The enacted curriculum is often explored with questionnaires applied at the end of the course in which teachers report retrospectively on the topics covered, or by observing a few classes. In both cases, however, the information may be of poor quality in comparison to a very complex behavioral universe: over a nine-month academic year, the typical elementary teacher will usually work 140 or more days of class, with 20 or 30 students, sometimes with distinct activities for individual students or subgroups; in any day teaching activities will typically be conducted according to several dimensions, as a teacher usually cover several objectives with different levels of cognitive demand in a single day, working with different behavioral arrangements, using a variety of teaching techniques for each subject, some features repeated throughout the year, but not others, so that practices are multidimensional and highly variable throughout the year (According to Rogosa, Floden, and Willett, 1984, cited by Correnti and Rowan, 2009: 121).
Because of the variance of teaching practices, inter teachers and within teachers, inter days and inter subjects, a large sample of observations (15-30 for each teacher) would be needed in order to ensure a reasonable consistency of information, and the cost of such studies would rise accordingly, making attractive the option of logs (Rowan, Camburn and Correnti, 2004: 14-17).
By asking teachers to immediately report what they did at classroom on a single day, logs gain in reliability in comparison to surveys conducted once a year, as the problems of remembering the past are substantially reduced, as well as tendency to produce socially desirable reports. Logs for a number of days produce a sample more representative of the universe of reported practices in comparison to a few observations.

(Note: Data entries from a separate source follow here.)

-- ==== Sys2Proof/Machine/Operands.lean ====
section
/-!
DEFINITION. Operand forms: register reads and writes with poison tags, the address windows of Table IS-2 with the page
tag check, and the issue of an instruction (stop, stall, retire).
-/
namespace Sys2Proof.Machine

/-! ## Registers -/

/-- s0 reads as 0 (Table IS-1). -/
def Strand.s (t : Strand) (r : Reg) : PWord := if r = 0 then PWord.zero else Store.get PWord.zero t.sreg r.val

/-- s0 ignores writes (Table IS-1). -/
def Strand.setS (t : Strand) (r : Reg) (w : PWord) : Strand :=
  if r = 0 then t else { t with sreg := Store.set t.sreg r.val w }

def VReg.zero : VReg := Vector.replicate 256 PWord.zero

def Strand.v (t : Strand) (r : Nat) : VReg := Store.get VReg.zero t.vreg r
def Strand.setV (t : Strand) (r : Nat) (v : VReg) : Strand := { t with vreg := Store.set t.vreg r v }

/-- p0 reads as all ones (Table IS-1). -/
def Strand.p (t : Strand) (r : PReg) : PredReg :=
  if r = 0 then ⟨BitVec.allOnes 256, 0⟩ else Store.get ⟨0, 0⟩ t.preg r.val

/-- p0 ignores writes (Table IS-1). -/
def Strand.setP (t : Strand) (r : PReg) (p : PredReg) : Strand :=
  if r = 0 then t else { t with preg := Store.set t.preg r.val p }

/-- Bit `i` of a predicate. -/
def PredReg.bit (p : PredReg) (i : Nat) : Bool := p.bits.getLsbD i
/-- The tag of the predicate word that governs lane `i` (R148, Table IS-11). -/
def PredReg.tag (p : PredReg) (i : Nat) : Bool := p.poison.getLsbD (i / 32)

/-- The predicate with bit `i` as `f i` gives it and word tag `w` as `g w` gives it. -/
def PredReg.ofFn (f g : Nat → Bool) : PredReg :=
  ⟨BitVec.ofNat 256 ((List.range 256).foldl (fun a i => if f i then a + 2 ^ i else a) 0),
   BitVec.ofNat 8 ((List.range 8).foldl (fun a i => if g i then a + 2 ^ i else a) 0)⟩

/-- Sign extension of a 16-bit immediate (Table IS-5, sext). -/
def sext16 (x : BitVec 16) : Word := x.signExtend 32
def zext16 (x : BitVec 16) : Word := x.zeroExtend 32

/-! ## Slots and buffers -/

/-- The physical array number A that a strand's slot names: the bank of its last BATCH or STEP (R52, R272). -/
def State.slotArr (s : State) (u slot : Nat) : Nat :=
  let k := s.cluster (clOf u)
  Store.get slot (if (s.strand u).bank = 0 then k.slotMap0 else k.slotMap1) slot

/-- The module-wide number of the array that a strand's slot names. -/
def State.slotArray (s : State) (u slot : Nat) : Nat := 34 * clOf u + s.slotArr u slot

/-- The object of array `x` (module-wide number) at D+2xh (Tables AR-12, CV-10). -/
def arObj (idx sub x : Nat) : Obj := ⟨0x3000 + idx + 0x100 * (x / 3264), sub, x % 3264⟩

/-- ARRAY_STATE of array `x` (Table AR-9). -/
def State.arrState (s : State) (x : Nat) : Nat := s.reg (arObj 0x21 1 x)

/-- Whether the strand's image assigns the buffer to it: 0 IB0, 1 IB1, 2 RB0, 3 RB1 (R121, Table PC-3). -/
def Strand.owns (t : Strand) (slot buf : Nat) : Bool :=
  match Store.get? t.slots slot with
  | some x => x.own.testBit buf
  | none => false

/-- Whether the strand's image assigns the slot to it. -/
def Strand.hasSlot (t : Strand) (slot : Nat) : Bool := (Store.get? t.slots slot).isSome

/-! ## Address windows -/

/-- Where an offset of the address windows leads (Table IS-2): SRAM, or byte `off` of a buffer of a slot
(0 IB0, 1 IB1, 2 RB0, 3 RB1), or nowhere. -/
inductive Loc where
  | sram (off : Nat)
  | buf (slot b off : Nat)
  | none
  deriving DecidableEq, Repr

def locate (a : Nat) : Loc :=
  if a < 0x280000 then .sram a
  else if 0x400000 ≤ a ∧ a < 0x480000 then
    let o := (a - 0x400000) % 0x4000
    let slot := (a - 0x400000) / 0x4000
    if o < 0x1000 then .buf slot 2 o
    else if o < 0x2000 then .buf slot 3 (o - 0x1000)
    else if o < 0x3000 then (if o - 0x2000 < 1056 then .buf slot 0 (o - 0x2000) else .none)
    else if o - 0x3000 < 1056 then .buf slot 1 (o - 0x3000) else .none
  else .none

/-- The access check of an offset by a strand: the page tag (R125), or the image's assignment (R143). -/
def State.mayAccess (s : State) (u a : Nat) : Bool :=
  match locate a with
  | .sram o =>
    let t := s.page (clOf u) (o / 4096)
    t.valid && t.strand == stOf u && t.tenant == (s.strand u).tenant
  | .buf slot b _ => (s.strand u).owns slot b
  | .none => false

/-- The address of SRAM offset `o` of cluster `c` in the module's SRAM store. -/
def sramAt (c o : Nat) : Nat := 0x400000 * c + o
/-- The word of SRAM offset `o` of cluster `c`. -/
def wordAt (c o : Nat) : Nat := 0x100000 * c + o / 4

/-- Four bytes of SRAM as a word, least significant first (R11). -/
def State.sramWord (s : State) (c o : Nat) : Word :=
  s.sram.read (sramAt c o + 3) ++ s.sram.read (sramAt c o + 2) ++ s.sram.read (sramAt c o + 1) ++ s.sram.read (sramAt c o)

/-- One byte of SRAM, and its word's tag, without checks. -/
def State.sramByte (s : State) (c o : Nat) : Byte := s.sram.read (sramAt c o)
def State.sramTag (s : State) (c o : Nat) : Bool := s.sramPoison.mem (wordAt c o)

def Mem.write4 (m : Mem) (a : Nat) (w : Word) : Mem :=
  (((m.write a (w.extractLsb' 0 8)).write (a + 1) (w.extractLsb' 8 8)).write (a + 2) (w.extractLsb' 16 8)).write
    (a + 3) (w.extractLsb' 24 8)

/-- A store of one aligned SRAM word: fresh parity and the tag of the value (R123). -/
def State.putSram (s : State) (c o : Nat) (w : PWord) : State :=
  { s with
    sram := Mem.write4 s.sram (sramAt c o) w.val
    sramPoison := s.sramPoison.put (wordAt c o) w.poison
    sramParity := s.sramParity.remove (wordAt c o) }

/-- A page-tag mismatch (R125, R433): TAG_FAULTS, a TAG_FAULT record and its event to management. -/
def State.tagFault (s : State) (u a tenant : Nat) : State :=
  let c := clOf u
  let body := leBytes 2 (s.page c (a / 4096)).tenant ++ leBytes 2 tenant
  let s := (s.bump (clCnt c 6) 1).clFault 0x200 c (kOf c) a body
  s.event 0x20 .mgmt (match s.faults with | f :: _ => f.bytes | [] => [])

/-- A load of one SRAM word with its parity check (R123). -/
def State.loadSram (s : State) (ph : Phys) (c o : Nat) : State × PWord :=
  let w : PWord := ⟨s.sramWord c o, s.sramTag c o⟩
  let bad := s.sramParity.mem (wordAt c o) || ph.parity.any fun e => e.1 == o && !e.2
  if bad then
    let s := s.bump (clCnt c 2) 1
    ({ s with sramParity := s.sramParity.insert (wordAt c o) }, ⟨w.val, true⟩)
  else if ph.parity.any fun e => e.1 == o && e.2 then (s.bump (clCnt c 1) 1, w)
  else (s, w)

/-- Four bytes of an input buffer as a word. -/
def ArrayU.inWord (a : ArrayU) (ib o : Nat) : PWord :=
  let g (i : Nat) : Byte := Store.get 0 a.inBytes (0x1000 * ib + o + i)
  ⟨g 3 ++ g 2 ++ g 1 ++ g 0, a.inPoison.mem (0x400 * ib + o / 4)⟩

def ArrayU.putIn (a : ArrayU) (ib o : Nat) (w : PWord) : ArrayU :=
  let k := 0x1000 * ib + o
  { a with
    inBytes := Store.set (Store.set (Store.set (Store.set a.inBytes k (w.val.extractLsb' 0 8)) (k + 1)
      (w.val.extractLsb' 8 8)) (k + 2) (w.val.extractLsb' 16 8)) (k + 3) (w.val.extractLsb' 24 8)
    inPoison := a.inPoison.put (0x400 * ib + o / 4) w.poison }

/-- Result word `j` of result buffer `rb`. -/
def ArrayU.result (a : ArrayU) (rb j : Nat) : PWord := Store.get PWord.zero a.results (0x400 * rb + j)
def ArrayU.putResult (a : ArrayU) (rb j : Nat) (w : PWord) : ArrayU :=
  { a with results := Store.set a.results (0x400 * rb + j) w }

/-- A load of the word at an offset the access check passed. -/
def State.loadAt (s : State) (ph : Phys) (u a : Nat) : State × PWord :=
  match locate a with
  | .sram o => s.loadSram ph (clOf u) o
  | .buf slot b o =>
    let x := s.array (s.slotArray u slot)
    (s, if 2 ≤ b then x.result (b - 2) (o / 4) else x.inWord b o)
  | .none => (s, ⟨0, true⟩)

/-- A store of the word at an offset the access check passed. -/
def State.storeAt (s : State) (u a : Nat) (w : PWord) : State :=
  match locate a with
  | .sram o => s.putSram (clOf u) o w
  | .buf slot b o => s.modArray (s.slotArray u slot) fun x =>
      if 2 ≤ b then x.putResult (b - 2) (o / 4) w else x.putIn b o w
  | .none => s

/-- A checked load of one word: a mismatch returns a poisoned word (R125), of value 0 (log entry 114). -/
def State.loadWord (s : State) (ph : Phys) (u a : Nat) : State × PWord :=
  if s.mayAccess u a then s.loadAt ph u a
  else (s.tagFault u a (s.strand u).tenant, ⟨0, true⟩)

/-- A checked store of one word: a mismatch is discarded (R125). -/
def State.storeWord (s : State) (u a : Nat) (w : PWord) : State :=
  if s.mayAccess u a then s.storeAt u a w else s.tagFault u a (s.strand u).tenant

/-- Loads of `n` words from offset `a`: one access for each 4 KiB page it touches, so a mismatch counts once a page. A word that the
check refuses comes poisoned, its value 0 (log entry 114). -/
def State.loadWords (s : State) (ph : Phys) (u : Nat) : Nat → Nat → State × List PWord
  | 0, _ => (s, [])
  | n + 1, a =>
    let r := if s.mayAccess u a then s.loadAt ph u a else (s, ⟨0, true⟩)
    let t := State.loadWords r.1 ph u n (a + 4)
    (t.1, r.2 :: t.2)

/-- Stores of words from offset `a`; words that the check refuses are discarded. -/
def State.storeWords (s : State) (u : Nat) : Nat → List PWord → State
  | _, [] => s
  | a, w :: t => State.storeWords (if s.mayAccess u a then s.storeAt u a w else s) u (a + 4) t

/-- The pages of `n` bytes from `a` at which the access check fails: one offset for each (R125). -/
def State.badPages (s : State) (u a n : Nat) : List Nat :=
  let last := if n = 0 then a else a + n - 1
  ((List.range (last / 4096 + 1 - a / 4096)).filterMap fun i =>
    let lo := Nat.max a ((a / 4096 + i) * 4096)
    let hi := Nat.min last ((a / 4096 + i) * 4096 + 4095)
    let bad := if s.mayAccess u lo then (if s.mayAccess u hi then none else some hi) else some lo
    bad).take (if n = 0 then 0 else 4096)

/-- TAG_FAULTS and its record for every refused page of an access. -/
def State.tagFaults (s : State) (u a n : Nat) : State :=
  forAll (s.badPages u a n) s fun s o => s.tagFault u o (s.strand u).tenant

/-- A checked load of `n` words. -/
def State.loadRange (s : State) (ph : Phys) (u a n : Nat) : State × List PWord :=
  (s.tagFaults u a (4 * n)).loadWords ph u n a

/-- A checked store of words. -/
def State.storeRange (s : State) (u a : Nat) (ws : List PWord) : State :=
  (s.tagFaults u a (4 * ws.length)).storeWords u a ws

/-! ## Runs of bytes -/

end Sys2Proof.Machine

/-- The bytes of a word with the word's tag, least significant first (R11). -/
def Sys2Proof.PWord.bytes (w : PWord) : List (Byte × Bool) :=
  [(w.val.extractLsb' 0 8, w.poison), (w.val.extractLsb' 8 8, w.poison), (w.val.extractLsb' 16 8, w.poison),
   (w.val.extractLsb' 24 8, w.poison)]

namespace Sys2Proof.Machine

/-- The words that `n` bytes from `a` touch: none for no byte. -/
def wordSpan (a n : Nat) : Nat := if n = 0 then 0 else (a + n + 3) / 4 - a / 4

/-- A load of `n` bytes from offset `a`, each with its word's tag. -/
def State.loadBytes (s : State) (ph : Phys) (u a n : Nat) : State × List (Byte × Bool) :=
  let b := a / 4 * 4
  let r := s.loadRange ph u b (wordSpan a n)
  (r.1, ((r.2.flatMap PWord.bytes).drop (a - b)).take n)

/-- The word at an offset as it stands, without a check. -/
def State.peek (s : State) (u a : Nat) : PWord :=
  match locate a with
  | .sram o => ⟨s.sramWord (clOf u) o, s.sramTag (clOf u) o⟩
  | .buf slot b o =>
    let x := s.array (s.slotArray u slot)
    if 2 ≤ b then x.result (b - 2) (o / 4) else x.inWord b o
  | .none => ⟨0, true⟩

/-- The words that a run of bytes from offset `a` makes of the words it touches: a byte that the run does not cover
keeps its value, and a word is tagged where a covering byte, or a byte it keeps, is. -/
def State.mergeBytes (s : State) (u a : Nat) (bs : List (Byte × Bool)) : List PWord :=
  let b := a / 4 * 4
  (List.range (wordSpan a bs.length)).map fun i =>
    let old := (s.peek u (b + 4 * i)).bytes
    let g (k : Nat) : Byte × Bool :=
      if b + 4 * i + k < a then old.getD k (0, false)
      else match bs[b + 4 * i + k - a]? with
        | some x => x
        | none => old.getD k (0, false)
    ⟨(g 3).1 ++ (g 2).1 ++ (g 1).1 ++ (g 0).1, (g 0).2 || (g 1).2 || (g 2).2 || (g 3).2⟩

/-- A store of bytes from offset `a`. -/
def State.storeBytes (s : State) (u a : Nat) (bs : List (Byte × Bool)) : State :=
  s.storeRange u (a / 4 * 4) (s.mergeBytes u a bs)

/-! ## Buffers in use by array commands -/

/-- Whether a result of a command in the queue or run of the strand that names result buffer `rb` is not yet visible
(R121). -/
def ArrayU.resultPending (a : ArrayU) (rb : Nat) : Bool :=
  (a.cmds ++ a.q0 ++ a.q1).any (fun c => c.kind ≤ 1 && c.rb == rb) || a.runs.any fun r => r.cmd.rb == rb

/-- Whether a queued command that names input buffer `ib` has not started (R120). -/
def ArrayU.inputPending (a : ArrayU) (ib : Nat) : Bool := (a.cmds ++ a.q0 ++ a.q1).any fun c => c.kind ≤ 2 && c.ib == ib

/-- The slot whose buffer an access must wait for (R120, R121, R143): a result not visible, or an input not captured. -/
def State.bufferWait (s : State) (u a : Nat) (store : Bool) : Option Nat :=
  match locate a with
  | .buf slot b _ =>
    let x := s.array (s.slotArray u slot)
    if 2 ≤ b then (if x.resultPending (b - 2) then some slot else none)
    else if store && x.inputPending b then some slot else none
  | _ => none
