/-- The sum of a column over driven rows, in 2^-20 ÷ 160,000 level-units: cells less reference cells, with drift and temperature
(R44, R57, R58). -/
def State.colSum (s : State) (x : Nat) (wide : Bool) (lg : Nat) (l : List (Nat × Int)) (c : Nat) : Int :=
  l.foldl (fun t p => t + p.2 * (s.cellNow x lg p.1 c - s.refNow x lg p.1 (refOf wide c))) (0 : Int) * s.tempFactor x

/-- The sum of a row over driven columns: every driven cell adds its level and half a level (R49, R65), and the row its conductance
offset (log entry 99). -/
def State.rowSum (s : State) (x lg : Nat) (l : List (Nat × Int)) (r : Nat) : Int :=
  l.foldl (fun t p => t + p.2 * (s.cellNow x lg r p.1 + 2 ^ 19)) (0 : Int) * s.tempFactor x +
    l.foldl (fun t p => t + p.2) (0 : Int) * Config.condOffset (1024 * x + r) * 2 ^ 19 * 160000

/-- The correction entry in force of line and path `p` of an array: OFFSET and GAIN (R67). -/
def State.corr (s : State) (x p : Nat) : Int × Nat :=
  (int16 (s.reg ⟨0x3029 + 0x100 * (x / 3264), 2, 4096 * (x % 3264) + p⟩),
   s.reg ⟨0x3029 + 0x100 * (x / 3264), 3, 4096 * (x % 3264) + p⟩)

/-- The raw code of a conversion at step `k` of a sum in 2^-20 ÷ 160,000 level-units, read noise included (R44, R57, R66). -/
def rawCode (k : Nat) (d : Int) (n : Nat) : Int :=
  let c := rneDivInt (d + Config.noise n * (2 ^ 16 * 160000)) (2 ^ k * (2 ^ 20 * 160000))
  if c < -512 then -512 else if 511 < c then 511 else c

/-- The corrected value and whether the sample is clipped (R67, R68), by the entry that was in force when the read started (R313): `held`
has those that have changed since. -/
def State.convert (s : State) (held : Store (Int × Nat)) (x p k : Nat) (d : Int) (n : Nat) : Int × Bool :=
  let c := rawCode k d n
  let e := Store.get (s.corr x p) held p
  let v := rneDivInt ((c * (16 * 2 ^ k : Nat) - e.1) * e.2) (16 * 2 ^ k * 16384)
  (if 511 < v then 511 else if v < -511 then -511 else v, c == -512 || c == 511 || decide (511 < v ∨ v < -511))

/-- The correction line of a column on the path that converts it (R62). -/
def colPath (eco : Bool) (c : Nat) : Nat := if eco || c % 2 == 0 then c else 1024 + c

/-- The samples of one slice of a forward read; an undriven slice delivers 0 (R69). -/
def State.fwdSlice (s : State) (held : Store (Int × Nat)) (x : Nat) (l : List (Nat × Int)) (n : Nat) : List (Int × Bool) :=
  let wide : Bool := 5 ≤ s.wfmt x
  let lg := s.driftLog x
  (List.range 1024).map fun c =>
    if l.isEmpty then (0, false)
    else s.convert held x (colPath (s.economy x) c) (s.fsStep x) (s.colSum x wide lg l c) (n + c)

/-- The samples of one slice of a transposed read (R49, R65). -/
def State.rowSlice (s : State) (held : Store (Int × Nat)) (x : Nat) (l : List (Nat × Int)) (n : Nat) : List (Int × Bool) :=
  let lg := s.driftLog x
  (List.range 1024).map fun r =>
    if l.isEmpty then (0, false) else s.convert held x (2048 + r) (s.tfsStep x) (s.rowSum x lg l r) (n + r)

/-- Bin of a sample: |v|, and 7 for every clipped one (Table CV-9). -/
def binOf (v : Int × Bool) : Nat :=
  let m := v.1.natAbs
  if v.2 then 7 else if m = 0 then 0 else if m ≤ 3 then 1 else if m ≤ 15 then 2 else if m ≤ 63 then 3 else if m ≤ 127 then 4
  else if m ≤ 255 then 5 else if m ≤ 510 then 6 else 7

/-- Clocks from the start of a phase to the delivery of the sample of column `c` (Tables AR-5 and CV-2); `second`: the low slice of an
A8 phase. -/
def deliveredAt (eco second : Bool) (c : Nat) : Nat :=
  if eco then 22 + (if second then 16 else 0) + c % 16 else 22 + (if second then 8 else 0) + c % 16 / 2

/-- The samples of a slice by monitor window and bin; a sample counts in the window in which it is delivered (R80). -/
def ArrayU.addBins (a : ArrayU) (eco second : Bool) (clk : Nat) (vs : List (Int × Bool)) : ArrayU :=
  { a with bins := ((List.range vs.length).zip vs).foldl (fun b (p : Nat × Int × Bool) =>
      let k := 8 * ((clk + deliveredAt eco second p.1) / 0x80000) + binOf p.2
      Store.set b k (Store.get 0 b k + 1)) a.bins }

/-- The counts of one slice: conversions, clipped samples, zero samples of a driven slice, and, for a serving forward
read, the range-monitor bins (R68, R69, R80). -/
def State.countSlice (s : State) (x : Nat) (tread serving driven second : Bool) (clk : Nat) (vs : List (Int × Bool)) : State :=
  let s := s.bumpAr 0x24 (if tread then 2 else 1) x 1024
  let s := s.bumpAr 0x24 3 x (vs.filter fun v => v.2).length
  let s := if driven then s.bumpAr 0x24 4 x (vs.filter fun v => v.1 == 0).length else s
  if serving && !tread then s.modArray x fun a => a.addBins (s.economy x) second clk vs else s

As previously stated, if the number of days to report increases the burden on teachers is greater. One way to encourage respondents is to offer a payment, as did Rowan and colleagues, who also made a phone number available free of charge for teachers participating in the project. As a result, response rates were 90% and data quality slightly lower than information derived from observations in the classroom, according to the researchers. (Rowan and Correnti, 2009: 122)
Scales were constructed to combine answers to several items. Analysis showed that 72% of the variation of teaching time devoted to reading was between days, 23% between teachers within schools, and only 5% between schools. Standard deviation of the distribution of time teaching reading between days was 45 minutes, so that in 15 out of 100 days the time teaching reading was actually zero minutes, although then daily mean was 80 minutes, not far from the intended time of 90. These data imply that to have sufficient information on teaching practices with logs, this kind of reports are needed about 20 days a year (Correnti and Rowan, 2009: 123). A similar number of observations, much more expensive, would also be needed to have a sufficient sample of what happens in the classroom.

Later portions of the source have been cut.